This function really makes me flummoxed. Could anyone explain the key ideas ? It will be better if there are some examples to demonstrate how the function works.

from operator import sub, mul

def make_anonymous_factorial():
    """Return the value of an expression that computes factorial.

    >>> make_anonymous_factorial()(5)
    120
    """
    return (lambda f: lambda k: f(f, k))(lambda f, k: k if k == 1 else mul(k, f(f, sub(k, 1))))
like image 527
dimen61 Avatar asked Jul 04 '26 13:07

dimen61


2 Answers

So rewriting in a longer form:

def make_anonymous_factorial():
  def func1(f):
    def func2(k):
      return f(f, k))
    return func2
  def func3(f, k):
    if k == 1:
      return k
    else:
      return mul(k, f(f, sub(k, 1)))
  return func1(func3)

And simplifying again:

def make_anonymous_factorial():
  def func1(factorial_function):
    def func2(k):
      factorial_function(factorial_function, k))
    return func2
  def factorial(recursive_func, k):
    if k == 1:
      return k
    else:
      return k * recursive_func(recursive_func, k-1)
  return func1(factorial)

Normally you could write factorial like:

def factorial(k):
    if k == 1:
      return k
    else:
      return k * factorial(k-1)

...but then this relies on factorial being able to reference itself by name. As an anonymous function, it can't do that, so it needs to be passed "itself" as an argument, so it knows whom to call.

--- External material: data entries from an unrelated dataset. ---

/-- STATE has ended (R322): DONE, FAILED, KILLED or REFUSED. -/
def Task.ended (k : Task) : Bool := decide (5 ≤ k.state)

/-- APPEND (R327): CTL and the region records are read, each where it can be read, SEQ is stamped, the record becomes its queue's tail, and the former tail's NEXT names it. -/
def appendTask (s : State) (id : Nat) : State :=
  match s.task id with
  | none => s
  | some k =>
    let x := s.ctx k.ctx
    let (reason, ctl, ws, s) := match unitRead s k.ctx (k.recAddr + 0x18#64) 8 with
      | .error f => (5, 0, [], readsRefused s 3 k.ctx [f])
      | .ok (s, c) => (match unitWords s k.ctx (k.recAddr + 0x80#64) 24 with
        | .error f => if ctlOk c then (5, c, [], readsRefused s 3 k.ctx [f]) else (1, c, [], s)
        | .ok (s, ws) => ((ctlReason c ws).1, c, ws, s))
    let queue := ctlQueue ctl
    let pred := match x.tails.find? (fun p => p.1 == queue) with
      | some (_, p) => (match s.task p with
        | some q => if q.ended then none else some q
        | none => none)
      | none => none
    let s := s.updCtx k.ctx (fun x => { x with nextSeq := x.nextSeq + 1, tails := x.tails.filter (fun p => p.1 != queue) ++ [(queue, id)] })
    let s := s.updTask id (fun k => { k with
      state := 2, queue := queue, ctl := BitVec.ofNat 64 ctl, regionWords := ws.map (BitVec.ofNat 64), regions := (ctlReason ctl ws).2, reason := reason
      seq := x.nextSeq, pred := pred.map Task.id })
    let s := recWrite s k.ctx (k.recAddr + 0x60#64) 8 x.nextSeq
    let s := recWrite s k.ctx (k.recAddr + 0x10#64) 8 0
    let s := match pred with
      | some q => recWrite s q.ctx (q.recAddr + 0x10#64) 8 k.recAddr.toNat
      | none => s
    recWrite s k.ctx k.recAddr 8 2

/-- The 8-byte word at a physical address as the home holds it. -/
def homeWord (s : State) (pa ctx : Nat) : State × W64 :=
  let (s, v) := s.homeReadN pa 8 ctx
  (s, BitVec.ofNat 64 v)

/-! ## The operations -/

/-- The outcome of an operation at the home: the value for the destination, and whether it was refused. -/
structure WordOut where
  s : State
  val : Nat
  ok : Bool

/-- A dependence counter has become zero (R163, R326): a HELD record is appended. -/
def fire (s : State) (c : Nat) (va : W64) (pa : Nat) : State :=
  let (s, st) := homeWord s (pa - 8) c
  if st.extractLsb' 0 4 != 1#4 then s
  else match s.tasks.find? (fun k => k.recPa == pa - 8 && k.state == 1) with
    | some k => appendTask s k.id
    | none =>
      let (id, s) := s.fresh
      appendTask { s with tasks := s.tasks ++ [Task.atSubmit id c (va - 8#64) (pa - 8) 0 1] } id

/-- An arrival of `n` on a barrier word (R164): the new word and the result. -/
def arrival (w : W64) (n : Nat) : W64 × Nat :=
  let phase := (w.extractLsb' 32 16).toNat
  let expect := (w.extractLsb' 16 16).toNat
  let arrived := (w.extractLsb' 0 16).toNat
  if (expect ≤ arrived + n ∧ 0 < n) ∨ expect = 0 then
    let ovr := if expect < arrived + n then 2 ^ 62 else 0
    (BitVec.ofNat 64 (2 ^ 63 + (if w.getLsbD 62 then 2 ^ 62 else ovr) + (phase + 1) % 2 ^ 16 * 2 ^ 32 + expect * 2 ^ 16), 2 ^ 31 + phase)
  else (w + BitVec.ofNat 64 n, phase)

/-- BARARV at the home (R164). -/
def barrierArrives (s : State) (c pa : Nat) (n : W32) : WordOut :=
  let (s, x) := homeWord s pa c
  if State.wordBad x pa || !x.getLsbD 63 then ⟨s, x.toNat % 2 ^ 32, false⟩
  else
    let (x', r) := arrival x n.toNat
    ⟨s.homeWriteN pa 8 c x'.toNat, r, true⟩

/-- A decrement by `n` (R163). -/
def decrement (s : State) (c : Nat) (va : W64) (pa n : Nat) : WordOut :=
  let (s, w) := homeWord s pa c
  if State.wordBad w pa then ⟨s, w.toNat % 2 ^ 32, false⟩
  else if w.getLsbD 63 then
    let (w', r) := arrival w n
    ⟨s.homeWriteN pa 8 c w'.toNat, r, true⟩
  else
    let count := (w.extractLsb' 0 32).toNat
    if n = 0 then ⟨s, count, true⟩
    else if n ≤ count then
      let s := s.homeWriteN pa 8 c (w.toNat - n)
      ⟨if w.getLsbD 62 && decide (n = count) then fire s c va pa else s, count, true⟩
    else
      let s := s.homeWriteN pa 8 c (if w.getLsbD 61 then w.toNat - count else w.toNat - count + 2 ^ 61)
      ⟨if w.getLsbD 62 && decide (0 < count) then fire s c va pa else s, count, true⟩

/-- The new value of ATOM and ARED (R159). -/
def atomNew (op : AtomOp) (ty : ElemTy) (old v : W64) : W64 :=
  match op with
  | .add => iadd ty old v
  | .min => imin ty old v
  | .max => imax ty old v
  | .and => old &&& v
  | .or => old ||| v
  | .xor => old ^^^ v
  | .exch => v
  | .fadd => fadd ty .rne old v

/-- A submission (R326, R345, R365, R423): refused unless the record is NEW, its DEP is a task counter, and word 0x68 is zero. -/
def submit (s : State) (c : Nat) (va : W64) (pa : Nat) (queue : Option Nat) (lobj : Option W64) : WordOut :=
  let (s, st) := homeWord s pa c
  let (s, dep) := homeWord s (pa + 8) c
  let (s, ctl) := homeWord s (pa + 0x18) c
  let (s, lo) := homeWord s (pa + 0x68) c
  let wrongQueue := match queue with
    | some q => ctlQueue ctl.toNat != q
    | none => false
  if st.extractLsb' 0 4 != 0#4 || State.wordBad dep (pa + 8) || dep.getLsbD 63 || !dep.getLsbD 62 || lo != 0#64 || wrongQueue then
    ⟨s, st.toNat % 2 ^ 32, false⟩
  else
    let s := match lobj with
      | none => s
      | some a => s.homeWriteN (pa + 0x68) 8 c (a.toNat + 1)
    let (id, s) := s.fresh
    let s := { s with tasks := s.tasks ++ [{ Task.atSubmit id c va pa 0 1 with lobj := lobj }] }
    ⟨if dep.extractLsb' 0 32 = 0#32 then appendTask s id else s.homeWriteN pa 8 c 1, st.toNat % 2 ^ 32, true⟩

/-- TDEPADD at the home (R346). -/
def depAdd (s : State) (c pa n : Nat) : WordOut :=
  let (s, w) := homeWord s pa c
  let count := (w.extractLsb' 0 32).toNat
  let (s, st) := homeWord s (pa - 8) c
  if State.wordBad w pa || w.getLsbD 63 || (w.getLsbD 62 && decide (2 ≤ (st.extractLsb' 0 4).toNat)) || decide (2 ^ 32 ≤ count + n) then
    ⟨s, count, false⟩
  else ⟨if n = 0 then s else s.homeWriteN pa 8 c (w.toNat + n), count, true⟩

/-- What an operation does at its home (R159 to R164, R326, R346 to R349). -/
def wordDo (s : State) (o : Op) (w : WordReq) : WordOut :=
  let c := o.ctx
  match w.op with
  | .atom _ op ty v =>
    let (s, x) := s.homeReadN w.pa w.size c
    ⟨s.homeWriteN w.pa w.size c (atomNew op ty (BitVec.ofNat 64 x) v).toNat, x, true⟩
  | .cas _ old new =>
    let (s, x) := s.homeReadN w.pa w.size c
    ⟨if x = old.toNat % 2 ^ (8 * w.size) then s.homeWriteN w.pa w.size c new.toNat else s, x, true⟩
  | .cntdec n => decrement s c o.va w.pa n.toNat
  | .bararv n => barrierArrives s c w.pa n
  | .submit q lobj => submit s c o.va w.pa q lobj
  | .depadd n => depAdd s c w.pa n.toNat
  | .signal v vec =>
    let s := s.homeWriteN w.pa 8 c v.toNat
    ⟨if vec = 0#32 then s else s.notify vec.toNat c, 0, true⟩
  | .swap v =>
    let (s, x) := s.homeReadN w.pa 8 c
    ⟨s.homeWriteN w.pa 8 c v.toNat, x, true⟩
  | .await .. | .barwt _ => ⟨s, 0, true⟩

/-- A word of a record as the submitting core finds it, none where it cannot be read. -/
def unitPeek (s : State) (c : Nat) (va : W64) : Option Nat :=
  match unitRead s c va 8 with
  | .ok (_, v) => some v
  | .error _ => none

/-- The regions that a record declares, each whose own words can be read and are well formed (R320, R323, R328). -/
def declaredRegions (s : State) (c : Nat) (rec : W64) : List Region :=
  let n := match unitPeek s c (rec + 0x18#64) with
    | some ctl => min 12 (ctlRegs ctl)
    | none => 12
  (List.range n).filterMap (fun i =>
    match unitPeek s c (rec + BitVec.ofNat 64 (0x80 + 16 * i)), unitPeek s c (rec + BitVec.ofNat 64 (0x88 + 16 * i)) with
    | some a, some b => parseRegion a b true
    | _, _ => none)

/-- The lines that a submission writes back from the issuing core's L1 first (R328, R365): the record, its gang record, its successor list, its R, RW
and X regions, and a ladder object; each that the record names, whatever else in the record cannot be read or is malformed. -/
def submitFlush (s : State) (o : Op) (lobj : Option W64) : State :=
  let flush (s : State) (base len : Nat) : State := l1RangeVa s o.core o.ctx base len false
  if (s.core o.core).l1.isEmpty then s
  else
    let s := flush s o.va.toNat 320
    let s := match lobj with
      | none => s
      | some a => flush s a.toNat 320
    let word (off : W64) : Option Nat := unitPeek s o.ctx (o.va + off)
    let rs := declaredRegions s o.ctx o.va
    let (ctl, grec, succ) := (word 0x18#64, word 0x30#64, word 0x38#64)
    let s := match grec with
      | some g => flush s (g % 2 ^ 48) 136
      | none => s
    let s := match succ, ctl with
      | some l, some c => flush s (l % 2 ^ 48) (8 * bitsAt c 63 56)
      | some l, none => flush s (l % 2 ^ 48) (8 * 255)
      | none, _ => s
    (rs.filter (fun r => r.mode == 1 || r.mode == 3 || r.mode == 6)).foldl (fun s r => flush s r.base r.bytes) s

/-- Nothing of the thread that a submission writes back is still on its way (R328). -/
def submitReady (s : State) (o : Op) (w : WordReq) : Bool :=
  match w.op with
  | .submit .. => !(s.ops.any (fun p => decide (p.id < o.id) && p.tids.contains o.tid && (match p.kind with
      | .store .. | .copy .. => true
      | _ => false)))
  | _ => true

/-! ## Arrival at the home -/

/-- A waiting operation returns early (R166, R182): its limit has expired, pre-emption of its context is requested, or its thread is halted, is to be evicted or has ended. -/
def awaitEarly (s : State) (o : Op) (w : WordReq) : Bool :=
  (match w.limit with
  | some k => decide (k ≤ s.clk)
  | none => false)
  || (s.ctx o.ctx).preempt.isSome
  || (match s.thread o.tid with
    | some t => t.halted.isSome || t.halting || t.exited || t.victimOf.isSome
    | none => true)

/-- What follows an operation performed at its home: SETB counts down, and an operation without a value to bind ends. -/
def wordEnd (s : State) (id : Nat) : State :=
  match s.op id with
  | none => s
  | some o =>
    if o.result.isNone then s
    else
      let s := countDown s o.tid o.setb
      let s := if o.toks.isEmpty then takesOver s o else s
      if o.toks.isEmpty && o.seta.isNone then sweepThread (s.dropOp id) o.tid else s.updOp id (fun p => { p with setb := none })

/-- A value that a word at a peer answers: the fields that the operation's result defines, and free bits in them (R164, R165, R264; log entry 7). -/
def peerField (op : WordOp) (v : Nat) : Nat :=
  match op with
  | .bararv _ => (BitVec.ofNat 32 v &&& 0x8000FFFF#32).toNat
  | .barwt _ => v % 2 ^ 16
  | _ => v

/-- The answer of a wait at a peer whose word reads `v` now: given, or none while it waits on (R165, R166). -/
def peerWaitEnds (op : WordOp) (v : Nat) (early : Bool) : Bool :=
  match op with
  | .await ty c x => early || State.awaitHolds ty c v x.toNat
  | .barwt phase => early || v != phase.toNat % 2 ^ 16
  | _ => true

/-- An operation whose home is a peer (R157, R264): the peer may refuse it (R168), and a wait looks at the word once in each clk until its condition holds. -/
def peerOp (s : State) (o : Op) (w : WordReq) (early : Bool) : State :=
  let (r, s) := s.free
  let (s, v) := s.peerRead w.size
  if r.getLsbD 0 then wordEnd (s.wordRefused o v) o.id
  else if peerWaitEnds w.op (peerField w.op v) early then wordEnd (s.wordDone o { w with cpl := false } (peerField w.op v)) o.id
  else s.updOp o.id (fun p => { p with kind := .word { w with here := true, tried := some s.clk } })

/-- A home refuses an operation as it stands there (R94, R99, R168, R399): the fault, and the word's bytes where they can be read. -/
def homeRefuses (s : State) (o : Op) (w : WordReq) : Option State :=
  match s.paKind w.pa, s.homeFault w.pa with
  | .view _, f =>
    if s.pageRetired w.pa then f.map (fun f => let (s, v) := s.peerRead w.size
                                               (lateRefused s o o.tid f o.va w.pa).updOp o.id (fun p => { p with result := some v }))
    else some (s.wordRefused o (s.homeReadN w.pa w.size o.ctx).2)
  | _, some f =>
    let (s, v) := s.peerRead w.size
    some ((lateRefused s o o.tid f o.va w.pa).updOp o.id (fun p => { p with result := some v }))
  | _, none =>
    if (s.dbgWindow w.pa).isSome && !w.op.isAwait then some (s.wordRefused o (s.homeReadN w.pa w.size o.ctx).2)
    else if s.waitClosed o w then some (s.waitShut o w) else none

/-- An operation is performed at its home, in which the issuing core's copy of the line gives way first (R157, R269). -/
def homeDoes (s : State) (o : Op) (w : WordReq) : State :=
  let s := l1Flush s o.core (w.pa / 128)
  if w.op.waits then
    let (s', d) := s.homeRead (w.pa / 128) o.ctx
    let x := LineOps.get d (w.pa % 128) w.size
    if State.waitRefused w.op w.pa x then s.wordRefused o (x % 2 ^ 32)
    else (s'.updOp o.id (fun p => { p with kind := .word { w with here := true } })).wordTest o { w with here := true } d (awaitEarly s o w)
  else
    let s := match w.op with
      | .submit _ l => submitFlush s o l
      | _ => s
    let s' := if w.cpl then s.timedWrite o.tid (w.pa / 128) else s
    let r := wordDo (if o.release then s'.releaseAt (w.pa / 128) (s.threadTime o.tid) else s') o w
    wordEnd (if r.ok then r.s.updOp o.id (fun p => { p with result := some r.val }) else s.wordRefused o r.val) o.id

/-- HOME_WORD_OPERATION (R94): an operation reaches its home. -/
def homeOp (s : State) (id : Nat) : Option State :=
  match s.op id with
  | none => none
  | some o =>
    match o.kind with
    | .word w =>
      if o.result.isSome || !orderAllows s o || !submitReady s o w || s.viewBusy w.pa then none
      else if s.paKind w.pa = .peer then (if w.tried = some s.clk then none else some (peerOp s o w (awaitEarly s o w)))
      else if w.here then none
      else match homeRefuses s o w with
        | some s => some (wordEnd s id)
        | none => some (homeDoes s o w)
    | _ => none

/-- A peer's wait returns early (R94, R166). -/
def peerExpire (s : State) (id : Nat) : Option State :=
  match s.peerWaits.find? (fun w => w.id == id) with
  | none => none
  | some w =>
    if let some f := s.homeFault w.pa then some ((s.peerAnswer w 0).peerRefused w.ctx w.pa f.1 f.2)
    else if (s.dbgWindow w.pa).isSome then some (s.peerShut w)
    else if w.limit.any (fun k => decide (k ≤ s.clk)) then
      let (s, d) := s.homeRead (w.pa / 128) w.ctx
      some (s.peerTest w d true)
    else none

The func1 and func2 are just setting up the system to call itself:

def func1(factorial_function):
  def func2(k):
    factorial(factorial_function, k))
func1(factorial)

This returns a function (func2 as a closure, with access to the enclosing scope containing factorial_function). That func2, when called, will call factorial(factorial, k) and thus compute the factorial function.

like image 77
Mike Lambert Avatar answered Jul 06 '26 01:07

Mike Lambert


I write it here because I can't post indented code in comments. @MikeLambert: the first part of your code is wrong. It should be:

def func1(f):
    def func2(k):
        return f(f, k)

    return func2

A word of explanation for Dimen61: this is because lambda functions are a "shortcut" for defining functions. So:

lambda x, y, z...: some_expression

is equivalent to

def someFunction(x, y, z):
    return some_expression

Returning to our "nested" lambdas

lambda f: lambda k: f(f, k)

the expression can be translated to

def func1(f):
    return lambda k: f(f, k)

and transforming also the other lambda you obtain the expression above.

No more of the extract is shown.